Stored data:

☆ ☆ ☆ ☆ ☆ ☆ ☆

/-- Bytes that end before the instruction does are refused by name. -/
theorem test_decode_truncated :
    decode [] = .error .truncated ∧ decode [0xA9] = .error .truncated ∧ decode [0xAD, 0x34] = .error .truncated :=
  ⟨rfl, rfl, rfl⟩

/-- The assembler on R109's and R110's forms, and on a pair it must refuse. -/
theorem test_assemble :
    assemble "LDA #$7F".toList = some [0xA9, 0x7F] ∧ assemble "LDX $FF,Y".toList = some [0xB6, 0xFF] ∧
      assemble "STA $0010".toList = some [0x8D, 0x10, 0x00] ∧ assemble ".byte $EA".toList = some [0xEA] ∧
      assemble "STA #$7F".toList = none := by decide

/-! ### Steps: the vectors of 95_test_vectors.md

The start state of the vectors: no cartridge, PC = 0x0600, the instruction's bytes at PC, some bytes of memory. -/

/-- The default start state of 95_test_vectors.md. -/
def start (bytes : List Byte) (mem : List (Addr × Byte)) : State :=
  mem.foldl (fun s e => s.rawWrite e.1 e.2) (State.placeBytes { State.reset with pc := 0x0600 } 0x0600 bytes)

/-- What one step returns, one thing of the state after it, and the packed flags and the PC after it. -/
def seen {α : Type} (s : State) (f : State → α) : HostReply × α × Byte × Addr :=
  let r := hostCall .step s
  (r.1, f r.2, r.2.flags.pack, r.2.pc)

/-- The start state with the flags of a packed byte. -/
def withP (s : State) (p : Byte) : State := { s with flags := Flags.unpack p }

theorem test_L1_ldaImm :
    seen (start [0xA9, 0x00] []) (·.a) = (.ok 2, 0x00, 0x02, 0x0602) := by decide
theorem test_L2_ldaImm :
    seen (withP (start [0xA9, 0x80] []) 0xFF) (·.a) = (.ok 2, 0x80, 0xFD, 0x0602) := by decide
theorem test_L4_ldaZp :
    seen (start [0xA5, 0x10] [(0x0010, 0xC3)]) (·.a) = (.ok 3, 0xC3, 0x80, 0x0602) := by decide
theorem test_L5_ldaZpx :
    seen { start [0xB5, 0xFF] [(0x0001, 0x11)] with x := 0x02 } (·.a) = (.ok 4, 0x11, 0x00, 0x0602) := by decide
theorem test_L6_ldaZpx :
    seen { start [0xB5, 0x80] [] with a := 0x55, x := 0x80 } (·.a) = (.ok 4, 0x00, 0x02, 0x0602) := by decide
theorem test_L7_ldaAbs :
    seen (start [0xAD, 0x34, 0x12] [(0x1234, 0x01)]) (·.a) = (.ok 4, 0x01, 0x00, 0x0603) := by decide
theorem test_L8_ldaAbsx :
    seen { start [0xBD, 0xFF, 0x00] [(0x0100, 0x42)] with x := 0x01 } (·.a) = (.ok 5, 0x42, 0x00, 0x0603) := by decide
theorem test_L9_ldaAbsx :
    seen { start [0xBD, 0x00, 0x02] [(0x0201, 0x7F)] with x := 0x01 } (·.a) = (.ok 4, 0x7F, 0x00, 0x0603) := by decide
theorem test_L11_ldaAbsy :
    seen { start [0xB9, 0xF0, 0x12] [] with a := 0x01, y := 0x20 } (·.a) = (.ok 5, 0x00, 0x02, 0x0603) := by decide
theorem test_L12_ldaAbsy :
    seen { start [0xB9, 0x00, 0x30] [(0x30FF, 0x80)] with y := 0xFF } (·.a) = (.ok 4, 0x80, 0x80, 0x0603) := by decide
theorem test_L13_ldxImm :
    seen { start [0xA2, 0x00] [] with x := 0x33 } (·.x) = (.ok 2, 0x00, 0x02, 0x0602) := by decide
theorem test_L14_ldxZp :
    seen (start [0xA6, 0x20] [(0x0020, 0x90)]) (·.x) = (.ok 3, 0x90, 0x80, 0x0602) := by decide
theorem test_L15_ldxZpy :
    seen { start [0xB6, 0xFF] [(0x007F, 0x05)] with y := 0x80 } (·.x) = (.ok 4, 0x05, 0x00, 0x0602) := by decide
theorem test_L17_ldxAbs :
    seen (start [0xAE, 0x00, 0x04] [(0x0400, 0x01)]) (·.x) = (.ok 4, 0x01, 0x00, 0x0603) := by decide
theorem test_L18_ldxAbsy :
    seen { start [0xBE, 0xFF, 0x04] [(0x0500, 0x80)] with y := 0x01 } (·.x) = (.ok 5, 0x80, 0x80, 0x0603) := by decide
theorem test_L19_ldxAbsy :
    seen { start [0xBE, 0x00, 0x04] [] with x := 0x12, y := 0x10 } (·.x) = (.ok 4, 0x00, 0x02, 0x0603) := by decide
theorem test_L20_ldyImm :
    seen (start [0xA0, 0xFF] []) (·.y) = (.ok 2, 0xFF, 0x80, 0x0602) := by decide
theorem test_L21_ldyZp :
    seen (start [0xA4, 0xFE] [(0x00FE, 0x7E)]) (·.y) = (.ok 3, 0x7E, 0x00, 0x0602) := by decide
theorem test_L22_ldyZpx :
    seen { start [0xB4, 0xFF] [] with x := 0x01, y := 0x09 } (·.y) = (.ok 4, 0x00, 0x02, 0x0602) := by decide
theorem test_L23_ldyAbs :
    seen (start [0xAC, 0xFF, 0xFF] [(0xFFFF, 0xA5)]) (·.y) = (.ok 4, 0xA5, 0x80, 0x0603) := by decide
theorem test_L24_ldyAbsx :
    seen { start [0xBC, 0x80, 0xFF] [(0x0000, 0x01)] with x := 0x80 } (·.y) = (.ok 5, 0x01, 0x00, 0x0603) := by decide
theorem test_L25_ldyAbsx :
    seen { start [0xBC, 0x00, 0x05] [(0x0505, 0xF0)] with x := 0x05 } (·.y) = (.ok 4, 0xF0, 0x80, 0x0603) := by decide
theorem test_S1_staZp :
    seen { withP (start [0x85, 0x10] []) 0xFF with a := 0x5A } (·.rawRead 0x0010) = (.ok 3, 0x5A, 0xFF, 0x0602) := by decide
theorem test_S2_staZpx :
    seen { start [0x95, 0xFF] [] with a := 0x77, x := 0x02 } (·.rawRead 0x0001) = (.ok 4, 0x77, 0x00, 0x0602) := by decide
theorem test_S4_staAbs :
    seen { start [0x8D, 0x00, 0x80] [] with a := 0x12 } (·.rawRead 0x8000) = (.ok 4, 0x12, 0x00, 0x0603) := by decide
theorem test_S5_staAbsx :
    seen { start [0x9D, 0xFF, 0x02] [] with a := 0x5A, x := 0x01 } (·.rawRead 0x0300) = (.ok 5, 0x5A, 0x00, 0x0603) := by decide
theorem test_S6_staAbsx :
    seen { start [0x9D, 0xFF, 0xFF] [] with a := 0x3C, x := 0x02 } (·.rawRead 0x0001) = (.ok 5, 0x3C, 0x00, 0x0603) := by decide
theorem test_S7_staAbsy :
    seen { start [0x99, 0x00, 0x03] [] with a := 0x01, y := 0xFF } (·.rawRead 0x03FF) = (.ok 5, 0x01, 0x00, 0x0603) := by decide
theorem test_S8_staAbsy :
    seen { start [0x99, 0xFF, 0x03] [] with a := 0x02, y := 0x01 } (·.rawRead 0x0400) = (.ok 5, 0x02, 0x00, 0x0603) := by decide
theorem test_S9_stxZp :
    seen { start [0x86, 0x00] [] with x := 0xAB } (·.rawRead 0x0000) = (.ok 3, 0xAB, 0x00, 0x0602) := by decide
theorem test_S10_stxZpy :
    seen { start [0x96, 0xFF] [] with x := 0xCD, y := 0x01 } (·.rawRead 0x0000) = (.ok 4, 0xCD, 0x00, 0x0602) := by decide
theorem test_S11_stxAbs :
    seen (start [0x8E, 0x34, 0x12] [(0x1234, 0x77)]) (·.rawRead 0x1234) = (.ok 4, 0x00, 0x00, 0x0603) := by decide
theorem test_S12_styZp :
    seen { withP (start [0x84, 0x44] []) 0x02 with y := 0x80 } (·.rawRead 0x0044) = (.ok 3, 0x80, 0x02, 0x0602) := by decide
theorem test_S13_styZpx :
    seen { start [0x94, 0xFE] [] with x := 0x03, y := 0x61 } (·.rawRead 0x0001) = (.ok 4, 0x61, 0x00, 0x0602) := by decide
theorem test_S14_styAbs :
    seen { start [0x8C, 0xFF, 0x01] [] with y := 0xEE } (·.rawRead 0x01FF) = (.ok 4, 0xEE, 0x00, 0x0603) := by decide
theorem test_T1_tax :
    seen { withP (start [0xAA] []) 0x80 with x := 0x11 } (·.x) = (.ok 2, 0x00, 0x02, 0x0601) := by decide
theorem test_T2_tax :
    seen { start [0xAA] [] with a := 0x80 } (·.x) = (.ok 2, 0x80, 0x80, 0x0601) := by decide
theorem test_T3_tay :
    seen { start [0xA8] [] with y := 0x44 } (·.y) = (.ok 2, 0x00, 0x02, 0x0601) := by decide
theorem test_T4_tay :
    seen { withP (start [0xA8] []) 0x41 with a := 0xC0 } (·.y) = (.ok 2, 0xC0, 0xC1, 0x0601) := by decide
theorem test_T5_txa :
    seen { start [0x8A] [] with a := 0x12, x := 0xFF } (·.a) = (.ok 2, 0xFF, 0x80, 0x0601) := by decide
theorem test_T6_txa :
    seen { start [0x8A] [] with a := 0x12 } (·.a) = (.ok 2, 0x00, 0x02, 0x0601) := by decide
theorem test_T7_tya :
    seen { withP (start [0x98] []) 0x82 with y := 0x7F } (·.a) = (.ok 2, 0x7F, 0x00, 0x0601) := by decide
theorem test_T8_tya :
    seen { start [0x98] [] with y := 0xC0 } (·.a) = (.ok 2, 0xC0, 0x80, 0x0601) := by decide
theorem test_T9_tsx :
    seen { start [0xBA] [] with x := 0x55, sp := 0x00 } (·.x) = (.ok 2, 0x00, 0x02, 0x0601) := by decide
theorem test_T10_tsx :
    seen (start [0xBA] []) (·.x) = (.ok 2, 0xFD, 0x80, 0x0601) := by decide
theorem test_T11_txs :
    seen (start [0x9A] []) (·.sp) = (.ok 2, 0x00, 0x00, 0x0601) := by decide
theorem test_T12_txs :
    seen { withP (start [0x9A] []) 0x82 with x := 0xFF } (·.sp) = (.ok 2, 0xFF, 0x82, 0x0601) := by decide
theorem test_K1_pha :
    seen { start [0x48] [] with a := 0xC3 } (fun t => (t.sp, t.rawRead 0x01FD)) = (.ok 3, (0xFC, 0xC3), 0x00, 0x0601) := by decide
theorem test_K2_pha :
    seen { start [0x48] [] with a := 0x01, sp := 0x00 } (fun t => (t.sp, t.rawRead 0x0100)) = (.ok 3, (0xFF, 0x01), 0x00, 0x0601) := by decide
theorem test_K3_php :
    seen { withP (start [0x08] []) 0x83 with sp := 0xFC } (fun t => (t.sp, t.rawRead 0x01FC)) = (.ok 3, (0xFB, 0x83), 0x83, 0x0601) := by decide
theorem test_K6_php :
    seen { withP (start [0x08] []) 0x30 with sp := 0xFF } (fun t => (t.sp, t.rawRead 0x01FF)) = (.ok 3, (0xFE, 0x30), 0x30, 0x0601) := by decide
theorem test_K7_pla :
    seen { start [0x68] [] with a := 0x55, sp := 0xFC } (fun t => (t.sp, t.a)) = (.ok 4, (0xFD, 0x00), 0x02, 0x0601) := by decide
theorem test_K8_pla :
    seen { start [0x68] [(0x0100, 0x80)] with sp := 0xFF } (fun t => (t.sp, t.a)) = (.ok 4, (0x00, 0x80), 0x80, 0x0601) := by decide
theorem test_K9_plp :
    seen { withP (start [0x28] [(0x01FC, 0x80)]) 0x02 with sp := 0xFB } (·.sp) = (.ok 4, 0xFC, 0x80, 0x0601) := by decide
theorem test_K11_plp :
    seen (start [0x28] [(0x01FE, 0xFF)]) (·.sp) = (.ok 4, 0xFE, 0xFF, 0x0601) := by decide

☆ ☆ ☆ ☆ ☆ ☆ ☆

(Task objective): Output exactly the span of lines beginning at the first line of the records and ending at the line that holds "[0xB6, 0xFF] ∧", inclusive, with no other text.

(Task output):
/-- Bytes that end before the instruction does are refused by name. -/
theorem test_decode_truncated :
    decode [] = .error .truncated ∧ decode [0xA9] = .error .truncated ∧ decode [0xAD, 0x34] = .error .truncated :=
  ⟨rfl, rfl, rfl⟩

/-- The assembler on R109's and R110's forms, and on a pair it must refuse. -/
theorem test_assemble :
    assemble "LDA #$7F".toList = some [0xA9, 0x7F] ∧ assemble "LDX $FF,Y".toList = some [0xB6, 0xFF] ∧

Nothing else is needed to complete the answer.